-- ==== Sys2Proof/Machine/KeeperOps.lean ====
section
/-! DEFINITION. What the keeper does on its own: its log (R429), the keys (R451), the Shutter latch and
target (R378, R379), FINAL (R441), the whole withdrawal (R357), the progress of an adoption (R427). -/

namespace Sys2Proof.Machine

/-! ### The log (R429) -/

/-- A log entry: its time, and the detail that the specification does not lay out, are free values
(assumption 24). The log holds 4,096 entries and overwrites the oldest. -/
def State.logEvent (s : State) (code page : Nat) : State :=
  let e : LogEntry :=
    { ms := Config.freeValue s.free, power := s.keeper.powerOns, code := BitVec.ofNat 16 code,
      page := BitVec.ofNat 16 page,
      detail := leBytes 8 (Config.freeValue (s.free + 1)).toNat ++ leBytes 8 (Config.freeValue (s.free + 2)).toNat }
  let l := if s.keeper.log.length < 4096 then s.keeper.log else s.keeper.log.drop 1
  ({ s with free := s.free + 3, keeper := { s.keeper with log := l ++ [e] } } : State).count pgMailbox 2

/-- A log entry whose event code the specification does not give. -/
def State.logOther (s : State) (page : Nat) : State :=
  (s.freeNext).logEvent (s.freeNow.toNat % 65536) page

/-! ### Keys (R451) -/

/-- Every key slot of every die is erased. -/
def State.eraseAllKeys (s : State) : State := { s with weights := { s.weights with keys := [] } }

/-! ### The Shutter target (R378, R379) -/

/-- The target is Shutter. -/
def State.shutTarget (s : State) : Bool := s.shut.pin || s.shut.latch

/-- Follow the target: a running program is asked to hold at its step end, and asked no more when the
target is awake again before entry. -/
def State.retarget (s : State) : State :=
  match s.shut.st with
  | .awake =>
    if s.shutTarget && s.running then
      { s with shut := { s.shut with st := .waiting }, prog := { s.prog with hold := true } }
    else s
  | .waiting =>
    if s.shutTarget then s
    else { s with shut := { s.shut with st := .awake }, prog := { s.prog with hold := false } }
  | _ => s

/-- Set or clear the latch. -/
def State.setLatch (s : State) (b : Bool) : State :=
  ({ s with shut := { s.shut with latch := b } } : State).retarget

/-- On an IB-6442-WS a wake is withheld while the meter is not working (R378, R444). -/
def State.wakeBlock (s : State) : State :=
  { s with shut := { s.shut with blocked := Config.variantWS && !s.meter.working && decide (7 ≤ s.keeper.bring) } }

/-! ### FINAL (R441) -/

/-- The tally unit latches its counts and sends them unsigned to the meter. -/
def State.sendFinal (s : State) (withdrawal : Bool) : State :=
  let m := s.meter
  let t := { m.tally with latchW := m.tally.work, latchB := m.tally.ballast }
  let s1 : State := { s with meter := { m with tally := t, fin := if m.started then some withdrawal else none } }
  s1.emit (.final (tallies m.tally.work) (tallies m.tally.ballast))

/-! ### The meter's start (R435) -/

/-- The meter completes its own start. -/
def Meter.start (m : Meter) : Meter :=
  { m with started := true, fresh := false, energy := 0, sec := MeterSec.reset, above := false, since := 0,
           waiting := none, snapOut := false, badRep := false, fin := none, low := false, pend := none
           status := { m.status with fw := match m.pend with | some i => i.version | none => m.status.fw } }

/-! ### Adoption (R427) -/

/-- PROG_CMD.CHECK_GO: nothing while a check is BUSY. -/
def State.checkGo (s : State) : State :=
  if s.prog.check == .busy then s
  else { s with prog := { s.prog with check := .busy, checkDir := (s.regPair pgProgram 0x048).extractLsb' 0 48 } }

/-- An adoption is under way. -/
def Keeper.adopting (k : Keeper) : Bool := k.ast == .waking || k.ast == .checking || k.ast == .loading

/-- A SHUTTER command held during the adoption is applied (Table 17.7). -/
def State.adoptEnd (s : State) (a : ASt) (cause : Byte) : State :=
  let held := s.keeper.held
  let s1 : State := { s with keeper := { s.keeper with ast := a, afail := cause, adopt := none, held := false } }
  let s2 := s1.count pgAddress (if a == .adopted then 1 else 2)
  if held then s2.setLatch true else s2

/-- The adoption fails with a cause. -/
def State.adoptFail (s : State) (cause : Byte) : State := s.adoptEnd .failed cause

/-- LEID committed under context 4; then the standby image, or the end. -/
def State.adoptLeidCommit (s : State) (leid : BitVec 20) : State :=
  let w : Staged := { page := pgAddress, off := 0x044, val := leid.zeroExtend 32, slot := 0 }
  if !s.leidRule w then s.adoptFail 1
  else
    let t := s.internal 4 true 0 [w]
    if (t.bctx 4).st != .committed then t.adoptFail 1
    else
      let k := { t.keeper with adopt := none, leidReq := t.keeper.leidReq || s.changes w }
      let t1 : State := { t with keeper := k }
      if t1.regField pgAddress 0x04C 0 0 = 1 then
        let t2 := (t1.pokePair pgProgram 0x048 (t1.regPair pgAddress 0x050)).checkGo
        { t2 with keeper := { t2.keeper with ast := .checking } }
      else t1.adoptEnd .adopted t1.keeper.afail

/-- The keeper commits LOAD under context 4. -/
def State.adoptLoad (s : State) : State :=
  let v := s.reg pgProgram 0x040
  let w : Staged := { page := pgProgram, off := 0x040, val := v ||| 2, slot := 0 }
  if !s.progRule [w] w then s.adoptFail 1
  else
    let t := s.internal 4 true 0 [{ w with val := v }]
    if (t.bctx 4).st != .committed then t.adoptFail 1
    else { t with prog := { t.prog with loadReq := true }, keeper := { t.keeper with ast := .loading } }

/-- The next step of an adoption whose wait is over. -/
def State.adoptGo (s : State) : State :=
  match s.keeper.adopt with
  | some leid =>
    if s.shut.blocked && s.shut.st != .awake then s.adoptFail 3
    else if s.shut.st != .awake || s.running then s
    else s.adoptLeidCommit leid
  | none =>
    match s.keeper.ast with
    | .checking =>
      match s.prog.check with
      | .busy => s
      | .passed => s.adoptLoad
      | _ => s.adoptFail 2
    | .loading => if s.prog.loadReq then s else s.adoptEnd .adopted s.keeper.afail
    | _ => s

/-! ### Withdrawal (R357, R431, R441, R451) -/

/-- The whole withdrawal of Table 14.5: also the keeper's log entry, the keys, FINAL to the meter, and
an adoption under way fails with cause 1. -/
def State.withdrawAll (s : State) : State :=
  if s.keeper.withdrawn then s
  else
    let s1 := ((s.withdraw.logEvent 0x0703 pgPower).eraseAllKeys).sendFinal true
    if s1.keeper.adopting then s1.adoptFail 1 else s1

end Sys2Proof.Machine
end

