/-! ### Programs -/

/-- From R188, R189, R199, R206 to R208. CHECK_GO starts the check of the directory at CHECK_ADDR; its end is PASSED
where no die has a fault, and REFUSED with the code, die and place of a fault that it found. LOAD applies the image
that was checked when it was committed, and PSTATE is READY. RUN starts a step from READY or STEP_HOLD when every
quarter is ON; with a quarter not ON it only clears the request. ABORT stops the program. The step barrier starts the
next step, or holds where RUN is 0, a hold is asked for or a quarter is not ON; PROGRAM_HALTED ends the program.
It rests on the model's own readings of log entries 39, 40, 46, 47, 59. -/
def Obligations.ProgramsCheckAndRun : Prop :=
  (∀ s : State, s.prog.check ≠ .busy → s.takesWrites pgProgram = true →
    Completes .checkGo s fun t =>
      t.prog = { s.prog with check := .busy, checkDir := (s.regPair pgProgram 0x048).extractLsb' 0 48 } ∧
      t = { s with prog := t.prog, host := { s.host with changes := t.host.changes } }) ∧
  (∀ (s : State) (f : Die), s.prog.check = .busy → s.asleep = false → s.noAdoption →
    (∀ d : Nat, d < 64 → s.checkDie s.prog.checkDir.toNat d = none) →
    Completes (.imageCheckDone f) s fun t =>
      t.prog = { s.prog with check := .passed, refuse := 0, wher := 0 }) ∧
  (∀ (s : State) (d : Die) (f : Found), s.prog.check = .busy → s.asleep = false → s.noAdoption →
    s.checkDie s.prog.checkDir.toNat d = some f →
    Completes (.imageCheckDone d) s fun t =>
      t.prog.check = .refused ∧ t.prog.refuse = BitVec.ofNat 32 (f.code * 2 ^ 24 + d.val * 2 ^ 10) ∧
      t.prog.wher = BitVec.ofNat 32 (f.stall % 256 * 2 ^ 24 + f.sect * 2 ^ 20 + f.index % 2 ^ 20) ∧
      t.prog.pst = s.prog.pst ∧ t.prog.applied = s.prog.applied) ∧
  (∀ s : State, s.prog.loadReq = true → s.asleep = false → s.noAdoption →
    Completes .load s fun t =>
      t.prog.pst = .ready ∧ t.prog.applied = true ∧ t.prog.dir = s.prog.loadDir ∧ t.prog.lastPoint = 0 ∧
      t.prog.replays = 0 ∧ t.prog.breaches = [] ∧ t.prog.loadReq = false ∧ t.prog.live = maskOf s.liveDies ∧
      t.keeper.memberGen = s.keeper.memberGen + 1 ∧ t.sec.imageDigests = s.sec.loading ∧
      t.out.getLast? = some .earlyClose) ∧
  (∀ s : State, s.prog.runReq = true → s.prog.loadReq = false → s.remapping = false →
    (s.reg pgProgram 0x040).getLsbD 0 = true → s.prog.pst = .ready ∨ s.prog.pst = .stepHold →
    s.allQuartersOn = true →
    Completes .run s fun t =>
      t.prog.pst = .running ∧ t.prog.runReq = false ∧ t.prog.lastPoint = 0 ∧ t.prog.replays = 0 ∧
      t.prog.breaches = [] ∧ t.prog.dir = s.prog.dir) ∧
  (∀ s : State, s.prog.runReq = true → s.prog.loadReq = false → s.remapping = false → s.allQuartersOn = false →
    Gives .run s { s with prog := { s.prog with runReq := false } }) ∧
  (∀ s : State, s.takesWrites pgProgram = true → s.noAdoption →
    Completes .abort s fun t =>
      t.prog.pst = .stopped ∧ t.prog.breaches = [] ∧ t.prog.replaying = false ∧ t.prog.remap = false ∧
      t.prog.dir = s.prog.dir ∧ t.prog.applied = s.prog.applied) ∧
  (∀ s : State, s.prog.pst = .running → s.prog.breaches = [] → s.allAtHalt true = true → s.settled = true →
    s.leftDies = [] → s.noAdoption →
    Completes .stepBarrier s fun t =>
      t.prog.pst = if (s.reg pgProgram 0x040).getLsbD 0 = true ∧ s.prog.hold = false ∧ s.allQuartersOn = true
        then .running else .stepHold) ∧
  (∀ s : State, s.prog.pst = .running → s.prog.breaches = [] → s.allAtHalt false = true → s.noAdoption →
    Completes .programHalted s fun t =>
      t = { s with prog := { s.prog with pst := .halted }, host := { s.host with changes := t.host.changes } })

───

## Assigned task
Repeat word for word every line from the start of the entries to the line holding "let l := if", inclusive, and nothing else.

## Expected answer
-- ==== Sys2Proof/Machine/KeeperOps.lean ====
section
/-! DEFINITION. What the keeper does on its own: its log (R429), the keys (R451), the Shutter latch and
target (R378, R379), FINAL (R441), the whole withdrawal (R357), the progress of an adoption (R427). -/

namespace Sys2Proof.Machine

/-! ### The log (R429) -/

/-- A log entry: its time, and the detail that the specification does not lay out, are free values
(assumption 24). The log holds 4,096 entries and overwrites the oldest. -/
def State.logEvent (s : State) (code page : Nat) : State :=
  let e : LogEntry :=
    { ms := Config.freeValue s.free, power := s.keeper.powerOns, code := BitVec.ofNat 16 code,
      page := BitVec.ofNat 16 page,
      detail := leBytes 8 (Config.freeValue (s.free + 1)).toNat ++ leBytes 8 (Config.freeValue (s.free + 2)).toNat }
  let l := if s.keeper.log.length < 4096 then s.keeper.log else s.keeper.log.drop 1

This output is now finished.